The Everglades (Part II)
Everglades National Park was established in 1947. It is located on the southern tip of the Florida peninsula and contains 1.5 million acres. This park is about 15% of the natural, historic Everglades.
During the Nixon administration, the United States introduced the concept of World Heritage Sites. The U.S. organized a World Heritage Convention in 1972. Today 150 nations have ratified the agreement and have placed 500 sites on the World Heritage List. These nations have all pledged to identify and protect their key natural and cultural sites as part of the heritage of humanity. In the U.S. there are twenty World Heritage Sites. Some examples are Yellowstone, Independence Hall, the Grand Canyon, the Statue of Liberty, Yosemite, Monticello and Everglades National Park. Included in the 500 world sites are the Great Wall of China, the Taj Mahal, the Tower of London, and the Galapagos Islands. Most U.S. World Heritage Sites are administered by our National Park Services.
This January, we chose to spend some time in southern Florida. We pulled our camper, a small 21' HiLo, our home for a month. We stayed longest in the Everglades National Park campgrounds. They provided no electricity but do have water, showers and dump stations. A treat just before arriving at the park entrance near Homestead was the joy of picking vine-ripened strawberries and tomatoes. We also bought locally grown mangoes and papayas.
Long Pine Key, a slightly elevated area of slash pine, saw palmetto, and other shrubs was our first campsite. We loved that campsite. At night, rangers gave programs in the amphitheater and in the daytime we hiked in hardwood hammocks with the rangers. The Anhinga Trail gave an opportunity to see many wading birds and a large resident alligator.
Thirty eight miles south west of Long Pine Key is another campground site at Flamingo. Here there are housekeeping cabins, a restaurant and lodge, and a marina that rents boats, and canoes to explore the many islands.

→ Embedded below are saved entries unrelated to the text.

/-- The owners and takers of a ring's slots under their new numbers. -/
def Ring.moved (ks : List (Nat × Nat)) (r : Ring) : Ring :=
  { r with slots := r.slots.map fun x =>
      { x with owner := Machine.moved ks x.owner, takers := x.takers.map (Machine.moved ks), released := x.released.map (Machine.moved ks) } }

/-- A saved block is placed on core `c`: its scratchpad, its warps and its entries are there again. -/
def State.placeSaved (s : State) (lid : Nat) (l : Launch) (b : Block) (pad : List Byte) (c : Nat) : State :=
  match s.freeRange c b.size with
  | none => s
  | some base =>
    let known := s.blocks.find? fun e => e.2.launch = lid && e.2.index = b.index && e.2.away
    let bid := known.elim (SMap.fresh s.blocks) (·.1)
    let s := s.putBytes (.scratch c base) pad
    let (s, ks) := s.resumeWarps lid bid c (s.savedWarps l.va b.index)
    let b := { b with launch := lid, core := c, base := base, away := false, rings := b.rings.map fun e => (e.1, e.2.moved ks) }
    let es := s.waiting.filterMap fun r => match r with
      | .entry va i n e => if va == l.va && i = b.index && e.acc != 3 then some (n, e) else none
      | _ => none
    let put := fun (s : State) (x : Nat × Entry) =>
      let key := moved ks (warpKey x.2.core x.2.slot)
      let e := if x.2.bound then { x.2 with core := key / 64, slot := key % 64 } else { x.2 with core := c }
      s.setEntry x.1 { e with block := bid, launch := lid }
    let s := es.foldl put { s with blocks := SMap.put s.blocks bid b }
    let mine := fun (r : Saved) => match r with
      | .block va x _ => va == l.va && x.index = b.index
      | .warp va i _ _ _ _ | .status va i _ _ _ _ _ => va == l.va && i = b.index
      | .entry va i _ _ => va == l.va && i = b.index
      | _ => false
    State.reportFaults { s with waiting := s.waiting.filter fun r => !mine r }

/-- A saved block of a launch that may move goes beside those that are placed: into their group, within mask, caps and entries (R8,
R384). -/
def State.mayReturn (s : State) (lid : Nat) (l : Launch) (b : Block) (c : Nat) : Bool :=
  let here := (s.blocks.filter fun e => e.2.launch = lid && !e.2.away).map fun e => (s.self, e.2.core)
  (match l.entryOf b.index with
    | none => true
    | some e => e == (s.self, c)) && s.mayJoin l (l.remotePlaced ++ here) s.self c

/-- Core `c` may take the next saved block of a launch: its saved core, or any in its group where the launch may move (R410). -/
def State.restoreOn (s : State) (lid : Nat) (l : Launch) (c : Nat) : Option State :=
  match s.waitingBlock l with
  | none => none
  | some (b, pad) =>
    if (if l.moves then s.mayReturn lid l b c else c = b.core) && s.takesBlock b (s.savedWarps l.va b.index) c && !s.aborted l.ctx then
      some (s.placeSaved lid l b pad c)
    else none

/-- Saved blocks go back to their saved cores where those have room; the others wait. -/
def State.restoreBlocks (s : State) : List (Nat × Launch) → State
  | [] => s
  | (lid, l) :: rest =>
    let once := fun (s : State) => match s.waitingBlock l with
      | none => s
      | some (b, _) => (s.restoreOn lid l b.core).getD s
    ((List.range s.waiting.length).foldl (fun s _ => once s) s).restoreBlocks rest

/-- The restore of a record list; none where it fails and changes nothing. -/
def State.restoreList (s : State) (rs : List Saved) : Option State :=
  match rs.findSome? fun r => match r with
    | .context ctx entry dev sig _ => some (ctx, entry, dev, sig)
    | _ => none with
  | none => none
  | some (ctx, entry, dev, sig) =>
    let running := rs.any fun r => match r with
      | .inst _ run _ => run
      | _ => false
    if sig != s.reg 0x20000 0 && running then none
    else match State.findLaunches { s with ctxs := SMap.put s.ctxs ctx entry } ctx (dev != s.self) (launchVas rs) with
      | none => none
      | some s =>
        let (s, rs) := s.renumberAll (entryNos rs) rs
        let s := rs.foldl State.takeRecord { s with saved := s.saved.filter fun e => !rs.contains e.2 }
        let s := ((s.objs.filter fun o => o.2.ctx = ctx).map (·.1)).foldl State.releaseSpilled s
        some (s.restoreBlocks s.launches)

/-- `CONTEXT_RESTORE` (R410): a write of `PE_CTL` with op 2 reads the record list at `PE_BUF`. -/
def execContextRestore (value : Word) (s : State) : Res :=
  let ctx := value.toNat % 4096
  if bits value.toNat 28 2 != 2 then notDue s
  else if s.preempt.isSome then .next s
  else
    let len := (s.reg 0x2314 0).toNat
    match s.headers (len / 16 + 1) ((s.reg 0x2308 0).toNat / 4096 * 4096) len with
    | none => .next (s.setPeCtl false true ctx)
    | some hs => match (s.readRecords hs).bind s.restoreList with
      | none => .next (s.setPeCtl false true ctx)
      | some t => .next (t.setPeCtl false false ctx)

/-! ### Placement -/

/-- `BLOCK_PLACEMENT` (R382, R384 to R386): the next blocks of a startable launch go to the cores of the list, one block at
a time, a gang in one step. The first block's placement takes the queue's head and writes status 1. A block of the launch
that waits to be restored comes first (R410). -/
def execBlockPlacement (launch : Nat) (cores : List Nat) (s : State) : Res :=
  match SMap.get? s.launches launch with
  | none => notDue s
  | some l =>
    if (s.waitingBlock l).isSome then
      match cores with
      | [c] => match s.restoreOn launch l c with
        | none => notDue s
        | some t => .next t
      | _ => notDue s
    else
    if !s.placing l || !s.wholeGangs launch l cores || s.outranked launch l then notDue s
    else match s.placeAll launch cores l.placed.length with
      | none => notDue s
      | some t =>
        match SMap.get? t.launches launch with
        | none => notDue s
        | some l' =>
          let u := { t with
            launches := SMap.put t.launches launch { l' with started := true }
            turn := SMap.put t.turn (s.classOf l) l.queue }
          let u := if l.started then u else (u.takeHead l.queue).owe launch [.status 1]
          let u := if l'.placed.length = l'.nblocks then u.setQueue l.queue { u.queue l.queue with current := none } else u
          .next (u.announce s l.ctx)

end Sys2Proof.Machine
end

At Eco-Pond, a freshwater pond, we saw ibises, herons, egrets, anhingas and rails. We also saw the wood stork, and the peregrine Falcon, two of the 13 endangered species found in the park. There we heard the bellow oa a bull alligator.
We hiked two miles on the Snake Bight Trail through a mosquito ridden mangrove thicket, hoping to see a roseate spoonbill but the timing or tide was not right.
Traveling on the Tamiami Trail (U.S. Route 41) to the Gulf Coast Visitors Center, we had lunch at a Miccosukee Indian restaurant. Arriving at a campsite along the Tamiami Trail, we spent a morning in among the tall virgin cypress preserved in the Big Cypress Bend State Park. Along a wonderful boardwalk, we saw and heard a pileated woodpecker and young ibis. A lucky, quiet visitor might see a Florida panther, one of the endangered species, at dusk.
At Everglade City we rented a kayak and ventured into the water ways among the mangroves. Our excursion was shortened by the roar of air boats which made it impossible to see any birds.
Plume hunters in the late nineteenth century had almost exterminated the egrets, but by 1940 the populations had almost recovered. Great changes in the flow of water into the Everglades occurred when Lake Okeechobee waters were impounded and channeled. The yearly fluctuations of the water in the Everglades were altered, resulting in devastating changes in the ecology and wild life. Bird populations again became reduced and are now only 10% of the pre-1940 levels.
A management objective for the Park is to gradually restore the hydrological conditions which were characteristic of the natural ecosystem prior to human intervention. We saw many signs of this restoration and are optimistic about the future of the Everglades National Park.